Luo Zhu, Wang Jie, Niu Zhuolu, Hu Cuili, Chintala Madhu, Luo Xinchao, Lee Tsung-I, Plotnikov Alexei N, Zannikos Peter
Clinical Trial Center, West China Hospital, Sichuan University, Chengdu, People's Republic of China.
Department of Hematology, West China Hospital, Sichuan University, Chengdu, People's Republic of China.
Drug Des Devel Ther. 2025 Mar 1;19:1503-1514. doi: 10.2147/DDDT.S488414. eCollection 2025.
Milvexian is a small molecule, selective factor XIa (FXIa) inhibitor being developed as an oral anticoagulant. This study assessed the pharmacokinetics, pharmacodynamics (activated partial thromboplastin time [aPTT]), and safety of milvexian in healthy Chinese subjects.
Part 1: Thirty subjects were randomly assigned 1:1:1 to receive milvexian 25 mg on Day 1 followed by 25 mg once daily (QD) on Days 5-12; milvexian 25 mg twice daily at 12-hour intervals (BID) on Days 1-8; or milvexian 100 mg BID on Days 1-8. Part 2: Ten subjects received milvexian 200 mg on Day 1 followed by 200 mg BID on Days 5-12. Plasma samples were collected for pharmacokinetics and aPTT assessments. Safety and tolerability were assessed.

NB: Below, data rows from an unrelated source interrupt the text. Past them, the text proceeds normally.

theorem State.tryUp_kept {pq : List Instr} {s : State} (h : s.Kept pq) (dn : Bool) : (s.tryUp dn).Kept pq := by
  unfold State.tryUp
  repeat' (first | with_reducible assumption | with_reducible apply State.setHop_kept | with_reducible apply State.askDelay_kept | with_reducible apply State.notice_kept | with_reducible apply State.flushPort_kept | simp only [kept_mk] | with_reducible apply kept_parts | with_reducible intro _ | dsimp only | split)

theorem State.receiverLock_kept {pq : List Instr} {s : State} (h : s.Kept pq) (dn : Bool) : (s.receiverLock dn).Kept pq := by
  unfold State.receiverLock
  repeat' (first | with_reducible assumption | with_reducible apply State.updLport_kept | with_reducible apply State.sendCredit_kept | with_reducible apply State.tryUp_kept | simp only [kept_mk] | with_reducible apply kept_parts | with_reducible intro _ | dsimp only | split)

theorem State.trainingTimeout_kept {pq : List Instr} {s : State} (h : s.Kept pq) (dn : Bool) : (s.trainingTimeout dn).Kept pq := by
  unfold State.trainingTimeout
  repeat' (first | with_reducible assumption | with_reducible apply State.hopOff_kept | simp only [kept_mk] | with_reducible apply kept_parts | with_reducible intro _ | dsimp only | split)

theorem State.dataSymbols_kept {pq : List Instr} {s : State} (h : s.Kept pq) (dn : Bool) : (s.dataSymbols dn).Kept pq := by
  unfold State.dataSymbols
  repeat' (first | with_reducible assumption | with_reducible apply State.train_kept | simp only [kept_mk] | with_reducible apply kept_parts | with_reducible intro _ | dsimp only | split)

theorem State.symbolLoss_kept {pq : List Instr} {s : State} (h : s.Kept pq) (dn : Bool) (errs : Nat) : (s.symbolLoss dn errs).Kept pq := by
  unfold State.symbolLoss
  repeat' (first | with_reducible assumption | with_reducible apply State.countCodes_kept | with_reducible apply State.hopDown_kept | with_reducible apply State.updLport_kept | simp only [kept_mk] | with_reducible apply kept_parts | with_reducible intro _ | dsimp only | split)

theorem State.linkctl_kept {pq : List Instr} {s : State} (h : s.Kept pq) (dn : Bool) (code : Option Byte) (notCode : Byte) (want : Byte) : (s.linkctl dn code notCode want).Kept pq := by
  unfold State.linkctl
  repeat' (first | with_reducible assumption | with_reducible apply State.countCode_kept | with_reducible apply State.breakDown_kept | with_reducible apply State.hopOff_kept | simp only [kept_mk] | with_reducible apply kept_parts | with_reducible intro _ | dsimp only | split)

theorem State.portEnable_kept {pq : List Instr} {s : State} (h : s.Kept pq) (dn : Bool) (en : Bool) : (s.portEnable dn en).Kept pq := by
  unfold State.portEnable
  repeat' (first | with_reducible assumption | with_reducible apply State.updLport_kept | with_reducible apply State.hopOff_kept | simp only [kept_mk] | with_reducible apply kept_parts | with_reducible intro _ | dsimp only | split)

theorem State.idSet_kept {pq : List Instr} {s : State} (h : s.Kept pq) (dn : Bool) (id : Option Byte) {f : State → Nat → State} (hff : ∀ s a0, s.Kept pq → (f s a0).Kept pq) : (s.idSet dn id f).Kept pq := by
  unfold State.idSet
  repeat' (first | with_reducible apply hff | with_reducible assumption | with_reducible apply State.countCode_kept | simp only [kept_mk] | with_reducible apply kept_parts | with_reducible intro _ | dsimp only | split)

theorem State.dlyReq_kept {pq : List Instr} {s : State} (h : s.Kept pq) (dn : Bool) (id : Nat) (turn : Nat) : (s.dlyReq dn id turn).Kept pq := by
  unfold State.dlyReq
  repeat' (first | with_reducible assumption | with_reducible apply State.emit_kept | simp only [kept_mk] | with_reducible apply kept_parts | with_reducible intro _ | dsimp only | split)

theorem State.dlyRsp_kept {pq : List Instr} {s : State} (h : s.Kept pq) (dn : Bool) (id : Nat) (turn : Nat) (round : Nat) : (s.dlyRsp dn id turn round).Kept pq := by
  unfold State.dlyRsp
  repeat' (first | with_reducible assumption | with_reducible apply State.updLport_kept | simp only [kept_mk] | with_reducible apply kept_parts | with_reducible intro _ | dsimp only | split)

theorem State.badSet_kept {pq : List Instr} {s : State} (h : s.Kept pq) (dn : Bool) (cls : Byte) (codeErr : Bool) : (s.badSet dn cls codeErr).Kept pq := by
  unfold State.badSet
  repeat' (first | with_reducible assumption | with_reducible apply State.countCode_kept | simp only [kept_mk] | with_reducible apply kept_parts | with_reducible intro _ | dsimp only | split)

theorem State.ackIn_kept {pq : List Instr} {s : State} (h : s.Kept pq) (dn : Bool) (cls : Byte) (hseq : Byte) (codeErr : Bool) : (s.ackIn dn cls hseq codeErr).Kept pq := by
  unfold State.ackIn
  repeat' (first | with_reducible assumption | with_reducible apply State.badSet_kept | with_reducible apply State.updSending_kept | with_reducible apply State.freeRelay_kept | with_reducible apply State.flushPort_kept | simp only [kept_mk] | with_reducible apply kept_parts | with_reducible intro _ | dsimp only | split)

Milvexian was rapidly absorbed (median t of 3-4 hours after a single dose and repeated administration). Mean maximum concentrations or area under the concentration-time curve values of milvexian in plasma after single doses or BID administration of 25 mg, 100 mg, or 200 mg increased in a dose-dependent manner. Steady state conditions were achieved within 6 days of repeated administration based on milvexian trough concentration values. Mean terminal half-life values (9-10 hours) were independent of the dose. Milvexian reversibly prolonged aPTT in a manner that was directly related to milvexian dose and exposure. All milvexian regimens were safe and well tolerated, with only mild treatment-emergent adverse events and no clinically significant bleeding events. No new safety signals were identified.
The pharmacokinetic, pharmacodynamic, and safety profiles of milvexian demonstrate suitability for further clinical development in Chinese participants.
米尔韦克辛是一种正在开发用作口服抗凝剂的小分子、选择性因子XIa(FXIa)抑制剂。本研究评估了米尔韦克辛在健康中国受试者中的药代动力学、药效学(活化部分凝血活酶时间[aPTT])和安全性。
第1部分:30名受试者按1:1:1随机分配,在第1天接受25毫克米尔韦克辛,随后在第5 - 12天每天一次(QD)服用25毫克;在第1 - 8天每12小时一次(BID)服用25毫克米尔韦克辛;或在第1 - 8天每天两次(BID)服用100毫克米尔韦克辛。第2部分:10名受试者在第1天接受200毫克米尔韦克辛,随后在第5 - 12天每天两次(BID)服用200毫克。采集血浆样本进行药代动力学和aPTT评估。评估安全性和耐受性。
米尔韦克辛吸收迅速(单次给药和重复给药后中位达峰时间为3 - 4小时)。单次给药或每天两次(BID)给药25毫克、100毫克或200毫克后,血浆中米尔韦克辛的平均最大浓度或浓度 - 时间曲线下面积值呈剂量依赖性增加。根据米尔韦克辛谷浓度值,重复给药6天内达到稳态。平均终末半衰期值(9 - 10小时)与剂量无关。米尔韦克辛以与剂量和暴露直接相关的方式可逆性延长aPTT。所有米尔韦克辛治疗方案均安全且耐受性良好,仅出现轻度治疗中出现的不良事件,无临床显著出血事件。未发现新的安全信号。
米尔韦克辛的药代动力学、药效学和安全性特征表明其适合在中国受试者中进行进一步的临床开发。